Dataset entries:

◇ ◇ ◇ ◇ ◇ ◇ ◇

-- ==== Sys2Proof/Certificates/Slice0/Obligations.lean ====
section
/-! DEFINITION. The statements for the provers. -/
open Sys2Proof Sys2Proof.Machine

/-- 04 R74: every arithmetic and logic instruction on three registers writes its result to RD (w0 stays 0), takes one issue
cycle, moves the program counter on by one word, and changes nothing else. -/
def Obligations.ThreeRegisterArithmetic : Prop :=
  ∀ (n : Fin 320) (b : BitVec 26) (s u : State), Issues n 1 1 s u → getP (getS u n) (fieldG b) = true → illA b = false →
    let x := getW (getS u n) (fieldRA b)
    let y := getW (getS u n) (fieldRB b)
    let writes (v : Word) : State → Prop := OwnStep n 1 1 (regAfter (getS u n) (fieldRD b) v) (getP (getS u n)) u
    Gives (.add n b) s (writes (x + y)) ∧ Gives (.sub n b) s (writes (x - y)) ∧
    Gives (.and n b) s (writes (x &&& y)) ∧ Gives (.or n b) s (writes (x ||| y)) ∧
    Gives (.xor n b) s (writes (x ^^^ y)) ∧
    Gives (.shl n b) s (writes (x <<< (y.toNat % 32))) ∧ Gives (.shr n b) s (writes (x >>> (y.toNat % 32))) ∧
    Gives (.sar n b) s (writes (x.sshiftRight (y.toNat % 32))) ∧
    Gives (.mul n b) s (writes (x * y)) ∧
    Gives (.minu n b) s (writes (if x.toNat < y.toNat then x else y)) ∧
    Gives (.maxu n b) s (writes (if x.toNat < y.toNat then y else x))

/-- 04 R74: the instructions on one register and an immediate, whose reserved bits are 0; LDI takes two words. -/
def Obligations.ImmediateArithmetic : Prop :=
  ∀ (n : Fin 320) (b : BitVec 26) (s u : State), Issues n 1 1 s u → getP (getS u n) (fieldG b) = true → fieldM b = 0 →
    let x := getW (getS u n) (fieldRA b)
    let writes (v : Word) : State → Prop := OwnStep n 1 1 (regAfter (getS u n) (fieldRD b) v) (getP (getS u n)) u
    Gives (.addi n b) s (writes (x + (b.truncate 14).signExtend 32)) ∧
    Gives (.andi n b) s (writes (x &&& (b.truncate 14).setWidth 32)) ∧
    Gives (.ori n b) s (writes (x ||| (b.truncate 14).setWidth 32)) ∧
    Gives (.xori n b) s (writes (x ^^^ (b.truncate 14).setWidth 32)) ∧
    (fieldImm b < 32 →
      Gives (.shli n b) s (writes (x <<< fieldImm b)) ∧ Gives (.shri n b) s (writes (x >>> fieldImm b)) ∧
      Gives (.sari n b) s (writes (x.sshiftRight (fieldImm b)))) ∧
    ∀ w1 : Word, fieldImm b = 0 → fieldRA b = 0 → (getS u n).pc.toNat + 2 ≤ u.cap.formeWords →
      Gives (.ldi n b w1) s (OwnStep n 2 1 (regAfter (getS u n) (fieldRD b) w1) (getP (getS u n)) u)

/-- 04 R74, R77: bit fields and 64-bit arithmetic. Bit `j` of what EXT leaves is the field's bit, then 0 or the sign; INS
changes the field's bits alone; pairs are named by even registers, and pair 0 keeps w0 at 0. -/
def Obligations.BitFieldsAndPairs : Prop :=
  ∀ (n : Fin 320) (b : BitVec 26) (s u : State), Issues n 1 1 s u → getP (getS u n) (fieldG b) = true →
    let t := getS u n
    let x := getW t (fieldRA b)
    let writes (v : Word) : State → Prop := OwnStep n 1 1 (regAfter t (fieldRD b) v) (getP t) u
    let pair (v : BitVec 64) : State → Prop := OwnStep n 1 1 (pairAfter t (fieldRD b) v) (getP t) u
    (bits b.toNat 10 4 = 0 →
      (fieldM b = 0 → ∃ v : Word, Gives (.ext n b) s (writes v) ∧
        ∀ j, j < 32 → v.getLsbD j = (decide (j < fieldLen b) && x.getLsbD (fieldPos b + j))) ∧
      (fieldM b = 1 → ∃ v : Word, Gives (.ext n b) s (writes v) ∧
        ∀ j, j < 32 → v.getLsbD j = x.getLsbD (fieldPos b + min j (fieldLen b - 1))) ∧
      (fieldM b = 0 → ∃ v : Word, Gives (.ins n b) s (writes v) ∧
        ∀ j, j < 32 → v.getLsbD j = if fieldPos b ≤ j ∧ j < fieldPos b + fieldLen b then x.getLsbD (j - fieldPos b)
          else (getW t (fieldRD b)).getLsbD j)) ∧
    ((fieldRD b).val % 2 = 0 → illA b = false →
      Gives (.mulu64 n b) s (pair (x.setWidth 64 * (getW t (fieldRB b)).setWidth 64)) ∧
      ((fieldRA b).val % 2 = 0 → (fieldRB b).val % 2 = 0 →
        Gives (.add64 n b) s (pair (getX t (fieldRA b) + getX t (fieldRB b))) ∧
        Gives (.sub64 n b) s (pair (getX t (fieldRA b) - getX t (fieldRB b))))) ∧
    ((fieldRD b).val % 2 = 0 → (fieldRA b).val % 2 = 0 → fieldM b = 0 → fieldImm b < 64 →
      Gives (.shr64i n b) s (pair (getX t (fieldRA b) >>> fieldImm b)))

/-- 04 R73, R75: compares write one predicate by the condition's code, PLOG by its truth table; p0 stays true, and no
register changes. -/
def Obligations.ComparesWritePredicates : Prop :=
  ∀ (n : Fin 320) (b : BitVec 26) (s u : State), Issues n 1 1 s u → getP (getS u n) (fieldG b) = true →
    let t := getS u n
    let sets (pd : Fin 4) (v : Bool) : State → Prop := OwnStep n 1 1 (getW t) (predAfter t pd v) u
    (fieldLow8 b = 0 → bits b.toNat 22 2 = 0 → fieldF b < 12 →
      Gives (.cmp n b) s (sets (fieldPDa b) (condHolds (fieldF b) (getW t (fieldRA b)) (getW t (fieldRB b)))) ∧
      ((fieldRA b).val % 2 = 0 → (fieldRB b).val % 2 = 0 →
        Gives (.cmp64 n b) s (sets (fieldPDa b) (condHolds (fieldF b) (getX t (fieldRA b)) (getX t (fieldRB b)))))) ∧
    ((fieldRD b).val < 12 →
      Gives (.cmpi n b) s (sets (Fin.ofNat 4 (fieldM b))
        (condHolds (fieldRD b).val (getW t (fieldRA b)) ((b.truncate 14).signExtend 32)))) ∧
    (fieldLow8 b = 0 → bits b.toNat 22 2 = 0 → bits b.toNat 18 2 = 0 → bits b.toNat 14 2 = 0 →
      Gives (.plog n b) s (sets (fieldPDa b)
        ((fieldF b).testBit (2 * (getP t (fieldPA b)).toNat + (getP t (fieldPB b)).toNat)))) ∧
    (∀ x y : Word, condHolds 0 x y = (x == y) ∧ condHolds 1 x y = (x != y) ∧
      condHolds 2 x y = decide (x.toInt < y.toInt) ∧ condHolds 3 x y = decide (y.toInt ≤ x.toInt) ∧
      condHolds 4 x y = decide (x.toNat < y.toNat) ∧ condHolds 5 x y = decide (y.toNat ≤ x.toNat) ∧
      condHolds 6 x y = decide (x.toInt ≤ y.toInt) ∧ condHolds 7 x y = decide (y.toInt < x.toInt) ∧
      condHolds 8 x y = decide (x.toNat ≤ y.toNat) ∧ condHolds 9 x y = decide (y.toNat < x.toNat) ∧
      condHolds 10 x y = ((x &&& y) != 0) ∧ condHolds 11 x y = ((x &&& y) == 0))

/-- 04 R67: an instruction whose guard is false has no effect at all, but for its issue cycles, which are two for PUT and
PUTS, and the program counter that passes its words; the cycles count against the limit of class 0 as those of one that
executes; p0 is always true. Every instruction is listed with its words, its issue cycles and what its encoding faults with. -/
def Obligations.FalseGuardHasNoEffect : Prop :=
  ∀ (n : Fin 320) (b : BitVec 26) (w1 : Word) (s u : State),
    let forms : List (Instr × Nat × Nat × Option Nat) := [
      (.nop n (1#6 ++ b), 1, 1, (opNop n 0x01 b).early), (.add n b, 1, 1, (opAdd n b).early), (.sub n b, 1, 1, (opSub n b).early),
      (.and n b, 1, 1, (opAnd n b).early), (.or n b, 1, 1, (opOr n b).early), (.xor n b, 1, 1, (opXor n b).early),
      (.shl n b, 1, 1, (opShl n b).early), (.shr n b, 1, 1, (opShr n b).early), (.sar n b, 1, 1, (opSar n b).early),
      (.mul n b, 1, 1, (opMul n b).early), (.mulu64 n b, 1, 1, (opMulu64 n b).early), (.minu n b, 1, 1, (opMinu n b).early),
      (.maxu n b, 1, 1, (opMaxu n b).early), (.cmp n b, 1, 1, (opCmp n b).early), (.plog n b, 1, 1, (opPlog n b).early),
      (.addi n b, 1, 1, (opAddi n b).early), (.andi n b, 1, 1, (opAndi n b).early), (.ori n b, 1, 1, (opOri n b).early),
      (.xori n b, 1, 1, (opXori n b).early), (.shli n b, 1, 1, (opShli n b).early), (.shri n b, 1, 1, (opShri n b).early),
      (.sari n b, 1, 1, (opSari n b).early), (.cmpi n b, 1, 1, (opCmpi n b).early), (.ext n b, 1, 1, (opExt n b).early),
      (.ins n b, 1, 1, (opIns n b).early), (.add64 n b, 1, 1, (opAdd64 n b).early), (.sub64 n b, 1, 1, (opSub64 n b).early),
      (.cmp64 n b, 1, 1, (opCmp64 n b).early), (.shr64i n b, 1, 1, (opShr64i n b).early),
      (.acc n b, 1, 1, (opAcc n b).early), (.br n b, 1, 1, (opBr n b).early), (.jr n b, 1, 1, (opJr n b).early),
      (.ldi n b w1, 2, 1, (opLdi n b w1).early), (.svc n b, 1, 1, (opSvc n b).early), (.svca n b, 1, 1, (opSvca n b).early),
      (.wait n b, 1, 1, (opWait n b).early), (.yield n b, 1, 1, (opYield n b).early), (.sig n b, 1, 1, (opSig n b).early),
      (.gset n b w1, 2, 1, (opGset n b w1).early), (.ld n b, 1, 1, (opLoad 4 n b).early),
      (.ldh n b, 1, 1, (opLoad 2 n b).early), (.ldb n b, 1, 1, (opLoad 1 n b).early), (.st n b, 1, 1, (opStore 4 n b).early),
      (.sth n b, 1, 1, (opStore 2 n b).early), (.stb n b, 1, 1, (opStore 1 n b).early),
      (.ld64 n b, 1, 1, (opLd64 n b).early), (.st64 n b, 1, 1, (opSt64 n b).early), (.get n b, 1, 1, (opGet n b).early),
      (.put n b, 1, 2, (opPut n b).early), (.puts n b, 1, 2, (opPuts n b).early), (.enq n b, 1, 1, (opEnq n b).early),
      (.enqw n b, 1, 1, (opEnqw n b).early), (.deq n b, 1, 1, (opDeq n b).early), (.deqw n b, 1, 1, (opDeqw n b).early)]
    getP (getS u n) 0 = true ∧
    (∀ f ∈ forms, Issues n f.2.1 f.2.2.1 s u → f.2.2.2 = none → getP (getS u n) (fieldG b) = false →
      Gives f.1 s (OwnStep n f.2.1 f.2.2.1 (getW (getS u n)) (getP (getS u n)) u)) ∧
    (∀ f ∈ forms, grant n s = some u → (getS u n).galley = none → atBreakpoint n u = false → (getS u n).cls = 0 →
      (getS u n).st = .running → (getS u n).hmax < (getS u n).used + f.2.2.1 → (getS u n).fbEn = false →
      Gives f.1 s fun t => (getS t n).st = .faulted ∧ (getS t n).fault = 0xA0)

/-- 04 R71, R76: a load reads the window at RA + sext(IMM), its low bits ignored, and zero-extends; the strand's own held bytes
come first, and with no galley open the bytes are those of case memory. -/
def Obligations.LoadsReadTheWindow : Prop :=
  ∀ (n : Fin 320) (b : BitVec 26) (s u : State), Issues n 1 1 s u → getP (getS u n) (fieldG b) = true → fieldM b = 0 →
    let t := getS u n
    let o (size : Nat) : Nat :=
      let a := (getW t (fieldRA b) + (b.truncate 14).signExtend 32).toNat
      a - a % size
    let at_ (i : Nat) : Byte := windowByte u t i
    let writes (v : Word) : State → Prop := OwnStep n 1 1 (regAfter t (fieldRD b) v) (getP t) u
    (o 4 + 4 ≤ windowBytes t →
      Gives (.ld n b) s (writes (at_ (o 4 + 3) ++ at_ (o 4 + 2) ++ at_ (o 4 + 1) ++ at_ (o 4)))) ∧
    (o 2 + 2 ≤ windowBytes t → Gives (.ldh n b) s (writes ((at_ (o 2 + 1) ++ at_ (o 2)).setWidth 32))) ∧
    (o 1 + 1 ≤ windowBytes t → Gives (.ldb n b) s (writes ((at_ (o 1)).setWidth 32))) ∧
    (o 8 + 8 ≤ windowBytes t → (fieldRD b).val % 2 = 0 →
      Gives (.ld64 n b) s (OwnStep n 1 1 (pairAfter t (fieldRD b)
        (at_ (o 8 + 7) ++ at_ (o 8 + 6) ++ at_ (o 8 + 5) ++ at_ (o 8 + 4) ++
          at_ (o 8 + 3) ++ at_ (o 8 + 2) ++ at_ (o 8 + 1) ++ at_ (o 8))) (getP t) u)) ∧
    (t.galley = none → ∀ i, at_ i = byteAt 0 u.cap.caseMem (64 * t.winBase + i))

◇ ◇ ◇ ◇ ◇ ◇ ◇

**Your assignment:** Retype the records above from the very first line down to the line with "Gives (.addi n", keeping both of those lines. Include nothing beyond them.

**Answer space:**
-- ==== Sys2Proof/Certificates/Slice0/Obligations.lean ====
section
/-! DEFINITION. The statements for the provers. -/
open Sys2Proof Sys2Proof.Machine

/-- 04 R74: every arithmetic and logic instruction on three registers writes its result to RD (w0 stays 0), takes one issue
cycle, moves the program counter on by one word, and changes nothing else. -/
def Obligations.ThreeRegisterArithmetic : Prop :=
  ∀ (n : Fin 320) (b : BitVec 26) (s u : State), Issues n 1 1 s u → getP (getS u n) (fieldG b) = true → illA b = false →
    let x := getW (getS u n) (fieldRA b)
    let y := getW (getS u n) (fieldRB b)
    let writes (v : Word) : State → Prop := OwnStep n 1 1 (regAfter (getS u n) (fieldRD b) v) (getP (getS u n)) u
    Gives (.add n b) s (writes (x + y)) ∧ Gives (.sub n b) s (writes (x - y)) ∧
    Gives (.and n b) s (writes (x &&& y)) ∧ Gives (.or n b) s (writes (x ||| y)) ∧
    Gives (.xor n b) s (writes (x ^^^ y)) ∧
    Gives (.shl n b) s (writes (x <<< (y.toNat % 32))) ∧ Gives (.shr n b) s (writes (x >>> (y.toNat % 32))) ∧
    Gives (.sar n b) s (writes (x.sshiftRight (y.toNat % 32))) ∧
    Gives (.mul n b) s (writes (x * y)) ∧
    Gives (.minu n b) s (writes (if x.toNat < y.toNat then x else y)) ∧
    Gives (.maxu n b) s (writes (if x.toNat < y.toNat then y else x))

/-- 04 R74: the instructions on one register and an immediate, whose reserved bits are 0; LDI takes two words. -/
def Obligations.ImmediateArithmetic : Prop :=
  ∀ (n : Fin 320) (b : BitVec 26) (s u : State), Issues n 1 1 s u → getP (getS u n) (fieldG b) = true → fieldM b = 0 →
    let x := getW (getS u n) (fieldRA b)
    let writes (v : Word) : State → Prop := OwnStep n 1 1 (regAfter (getS u n) (fieldRD b) v) (getP (getS u n)) u
    Gives (.addi n b) s (writes (x + (b.truncate 14).signExtend 32)) ∧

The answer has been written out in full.